焦糖炖蛋法式甜品 French Crème Brûlée Recipe

材料  

蛋黄  Egg Yolks  4只/pcs

黄糖  Brown Sugar  40克/g

淡忌廉  Whipping Cream  200毫升/ml

云呢拿条  Vanilla Seed  1/2支/pc

鲜奶  Milk  200 毫升/ml

顶部黄糖  Brown Sugar for top  6克/g

制作步骤 

1. 把黄糖加入蛋黄搅拌均匀。

2. 把鲜奶、淡忌廉、云呢拿籽一起煮沸。

3. 将步骤(2)加入步骤(1)中,搅拌均匀。

4. 过筛后倒进模具中。

5. 预热140°C焗炉,焗40钟(实际时间按焗炉火力而定)。

6. 出炉后放凉,再冷藏2小时

7. 在炖蛋面舖上黄糖,用火枪或热匙勺把糖烧至半透明。即成。

Steps 

1. Add brown sugar to egg yolk and mix well.

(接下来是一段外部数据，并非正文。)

/-- The point engine: reading an item of a lidar queue, the end of an instance's intake, compensation of a completed part
with and without trajectory cover, closing the table and freeing it (parts of R70 to R86). Choices of the model that
its clauses can rest on: log entries 2, 36, 40, 41, 42, 43, 44, 181. -/
def Obligations.PointEngineActs : Prop :=
  ∀ s : State, s.on F.PTS_CTRL_ENABLE = true → s.gated wPTS = false → s.pwr.refLost = false →
    (∀ (k l c stream : Nat) (hd pl : List Byte) (steps : Int) (late : Bool), k < 16 → s.on (F.PTS_LIDAR_CFG_ENABLE k) = true → s.peekItem (s.get (F.ING_STR_CFG_QUEUE (s.lidarStream k))) {} = .item hd pl false steps → leAt hd 10 1 % 64 = stream → s.slotOfStream stream = some l → bitSet (leAt hd 11 1) 6 = false → bitSet (leAt hd 11 1) 0 = false → s.itemWindow (s.itemStamp hd steps + s.get (F.ING_STR_CFG_LATENCY stream)) = .window c late → (s.inst c).any (fun i => bitSet i.excluded stream) = false → exec (.pointItemRead ⟨k, false, false⟩) s = .next ((s.takeItem (s.get (F.ING_STR_CFG_QUEUE (s.lidarStream k)))).1.pointItem l hd pl (s.itemStamp hd steps) c late)) ∧
    (∀ (k l : Nat) (hd pl : List Byte) (steps : Int) (a b : Bool), k < 16 → s.on (F.PTS_LIDAR_CFG_ENABLE k) = true → s.peekItem (s.get (F.ING_STR_CFG_QUEUE (s.lidarStream k))) { tailPar := a, crc := b } = .item hd pl true steps → s.slotOfStream (leAt hd 10 1 % 64) = some l → exec (.pointItemRead ⟨k, a, b⟩) s = .next (((s.takeItem (s.get (F.ING_STR_CFG_QUEUE (s.lidarStream k))) { tailPar := a, crc := b }).1.raise F.PTS_EVENT_ITEM_DISCARD).flagCollecting
        (fun t => { t with degraded := true }))) ∧
    (∀ (k items : Nat) (reset : Bool), k < 16 → s.on (F.PTS_LIDAR_CFG_ENABLE k) = true → s.peekItem (s.get (F.ING_STR_CFG_QUEUE (s.lidarStream k))) {} = .gap reset items → exec (.pointItemRead ⟨k, false, false⟩) s = .next ((s.takeItem (s.get (F.ING_STR_CFG_QUEUE (s.lidarStream k)))).1.pointGap
        (s.get (F.ING_STR_CFG_QUEUE (s.lidarStream k))) reset items)) ∧
    (∀ (w : PtsWin) (a close : Time) (t : PTable), s.pts.wins.find? (fun w => !w.ended) = some w → s.window w.cycle = some (a, close) → s.ptable w.cycle = some t → close + 50000 ≤ s.tim.time → w.waited = false → exec .intakeEnd s = .next (((List.range 16).foldl (fun t l => match (t.lslot l).part with
        | some p => if p.cycle ≤ w.cycle then t.completePart l else t
        | none => t) s).updWin w.cycle (fun w => { w with ended := true }))) ∧
    (∀ (k : Nat) (p : Part), s.pts.parts.find? (fun p => p.slot == k) = some p → s.trajCovers p.mid = true → exec (.partCompensate k) s = .next (s.insertPart p false)) ∧
    (∀ (k : Nat) (p : Part), s.pts.parts.find? (fun p => p.slot == k) = some p → s.trajCovers p.mid = false → p.doneAt + s.get F.PTS_CTRL_POSE_WAIT * 1000 ≤ s.tim.time → exec (.poseWaitTimeout k) s = .next (s.insertPart p true)) ∧
    (∀ (t : PTable), s.pts.tables.find? (fun t => !t.closed && (s.ptsWin t.cycle).any (·.ended) && !s.pts.parts.any (fun p => p.cycle == t.cycle) && s.mayRun t.cycle) = some t → ∃ v u, v = ((s.updTable t.cycle (fun t => { t with closed := true })).endBudget 2 t.cycle).startBudget 3 t.cycle t.cycle ∧
        u = (v.writeTable t (v.base (F.PTS_TABLE_BASE t.index))).unitDone 96 false t.cycle 0 ∧
        exec .tableClose s = .next (((((((((({ u with pts := { u.pts with summary := t.summary } } : State).put F.PTS_LAST_POINTS_IN
          (satNat 24 ((t.lidars.map (·.decoded)).foldl (· + ·) 0))).put F.PTS_LAST_POINTS_KEPT (satNat 24 t.kept.length)).put
          F.PTS_LAST_POINTS_OVERFLOW (satNat 16 t.overflow)).put F.PTS_LAST_DROPS_NO_RETURN (satNat 16 t.noReturn)).put
          F.PTS_LAST_DROPS_OUTSIDE_GRID (satNat 16 t.outGrid)).put F.PTS_LAST_DROPS_OUTSIDE_Z (satNat 16 t.outZ)).put
          F.PTS_LAST_DROPS_SUPERSEDED (satNat 16 t.superseded)).put F.PTS_LAST_PILLARS_PILLARS t.pillars.length).put F.PTS_LAST_PILLARS_GUARD
          (t.pillars.countP (fun p => p.cls == 0)) |>.put F.PTS_LAST_PILLARS_REFUSED (satNat 16 t.refused) |>.put F.PTS_LAST_PILLARS_EVICTED
          (satNat 14 t.evicted))) ∧
    (∀ (t : PTable), s.pts.tables.find? (fun t => t.consumed && (t.read || !s.on F.CHK_CTRL_ENABLE || s.gated wCHK)) = some t → exec .tableFree s = .next (s.freeTable t.cycle))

2. Boil fresh milk, Whipping cream and vanilla seeds together.

3. Add step (2) to step (1) and mix well.

4. Pour into mold after sieving.

5. Preheat the oven at 140°C and bake for 40 minutes (the actual time depends on the performance of the oven).

6. Let cool and refrigerate for 2 hours

7. Spread brown sugar on the top stewed egg, use a fire gun or a hot spoon to burn the sugar until transparent. Serve.